● Exercise aim
Among the entries below, find the line with "theorem test_decode_unassigned : decode", then quote it and each following line up to and including the line with "exec (.eccEncode 0)", and nothing else.

+++

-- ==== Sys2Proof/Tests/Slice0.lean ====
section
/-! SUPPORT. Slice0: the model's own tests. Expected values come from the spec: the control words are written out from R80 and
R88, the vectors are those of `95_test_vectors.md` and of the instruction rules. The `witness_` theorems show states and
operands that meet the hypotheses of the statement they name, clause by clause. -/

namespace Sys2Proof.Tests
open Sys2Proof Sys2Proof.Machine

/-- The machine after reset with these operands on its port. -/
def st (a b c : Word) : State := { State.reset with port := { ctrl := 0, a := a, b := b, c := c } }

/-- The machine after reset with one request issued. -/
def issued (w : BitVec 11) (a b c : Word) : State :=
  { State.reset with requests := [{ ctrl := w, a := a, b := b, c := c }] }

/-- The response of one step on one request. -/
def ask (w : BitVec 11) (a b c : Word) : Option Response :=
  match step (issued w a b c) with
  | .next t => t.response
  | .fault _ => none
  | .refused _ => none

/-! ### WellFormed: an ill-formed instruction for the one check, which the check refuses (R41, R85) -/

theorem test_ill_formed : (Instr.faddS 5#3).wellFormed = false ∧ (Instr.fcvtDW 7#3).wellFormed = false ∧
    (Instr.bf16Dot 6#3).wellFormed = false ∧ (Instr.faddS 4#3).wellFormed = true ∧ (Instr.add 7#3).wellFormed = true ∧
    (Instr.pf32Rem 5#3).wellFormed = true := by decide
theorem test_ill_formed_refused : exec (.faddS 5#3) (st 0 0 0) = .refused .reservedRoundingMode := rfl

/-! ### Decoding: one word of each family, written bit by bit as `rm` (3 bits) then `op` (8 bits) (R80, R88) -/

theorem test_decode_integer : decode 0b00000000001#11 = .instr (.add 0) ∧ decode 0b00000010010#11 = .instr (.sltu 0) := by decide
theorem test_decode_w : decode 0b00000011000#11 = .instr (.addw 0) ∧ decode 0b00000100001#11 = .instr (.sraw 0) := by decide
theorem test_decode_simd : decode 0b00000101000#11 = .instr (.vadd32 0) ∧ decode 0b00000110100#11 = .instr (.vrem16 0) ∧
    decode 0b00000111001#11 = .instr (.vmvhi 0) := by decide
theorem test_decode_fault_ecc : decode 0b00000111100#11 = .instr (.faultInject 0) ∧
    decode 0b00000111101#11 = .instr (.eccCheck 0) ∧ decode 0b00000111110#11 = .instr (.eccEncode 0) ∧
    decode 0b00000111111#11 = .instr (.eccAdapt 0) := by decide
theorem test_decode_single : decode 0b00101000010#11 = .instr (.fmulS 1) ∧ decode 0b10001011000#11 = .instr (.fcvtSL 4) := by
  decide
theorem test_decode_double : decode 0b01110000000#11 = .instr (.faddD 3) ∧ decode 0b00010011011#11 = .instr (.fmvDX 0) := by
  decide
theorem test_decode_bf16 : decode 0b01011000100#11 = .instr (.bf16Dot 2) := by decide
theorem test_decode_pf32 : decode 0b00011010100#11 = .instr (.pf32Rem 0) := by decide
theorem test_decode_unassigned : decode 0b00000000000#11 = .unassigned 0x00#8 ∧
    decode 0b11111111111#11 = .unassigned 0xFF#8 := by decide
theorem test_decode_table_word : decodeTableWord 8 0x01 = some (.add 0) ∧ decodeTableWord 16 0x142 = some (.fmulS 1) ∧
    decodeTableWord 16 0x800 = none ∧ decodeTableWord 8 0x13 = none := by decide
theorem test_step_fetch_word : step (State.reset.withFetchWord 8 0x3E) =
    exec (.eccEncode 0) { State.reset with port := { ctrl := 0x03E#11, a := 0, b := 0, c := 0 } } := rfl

+++

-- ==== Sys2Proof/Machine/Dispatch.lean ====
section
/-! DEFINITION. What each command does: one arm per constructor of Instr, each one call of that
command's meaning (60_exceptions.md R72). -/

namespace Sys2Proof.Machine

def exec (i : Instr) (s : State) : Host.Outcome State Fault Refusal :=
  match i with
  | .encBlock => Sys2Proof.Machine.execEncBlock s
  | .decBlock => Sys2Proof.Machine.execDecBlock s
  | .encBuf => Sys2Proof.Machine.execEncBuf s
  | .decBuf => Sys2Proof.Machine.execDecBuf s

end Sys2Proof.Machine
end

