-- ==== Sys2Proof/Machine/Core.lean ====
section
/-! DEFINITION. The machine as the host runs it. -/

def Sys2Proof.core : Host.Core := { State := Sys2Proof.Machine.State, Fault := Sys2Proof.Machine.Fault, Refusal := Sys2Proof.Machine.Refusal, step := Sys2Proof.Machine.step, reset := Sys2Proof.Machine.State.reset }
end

+++

● Task result
theorem test_decode_unassigned : decode 0b00000000000#11 = .unassigned 0x00#8 ∧
    decode 0b11111111111#11 = .unassigned 0xFF#8 := by decide
theorem test_decode_table_word : decodeTableWord 8 0x01 = some (.add 0) ∧ decodeTableWord 16 0x142 = some (.fmulS 1) ∧
    decodeTableWord 16 0x800 = none ∧ decodeTableWord 8 0x13 = none := by decide
theorem test_step_fetch_word : step (State.reset.withFetchWord 8 0x3E) =
    exec (.eccEncode 0) { State.reset with port := { ctrl := 0x03E#11, a := 0, b := 0, c := 0 } } := rfl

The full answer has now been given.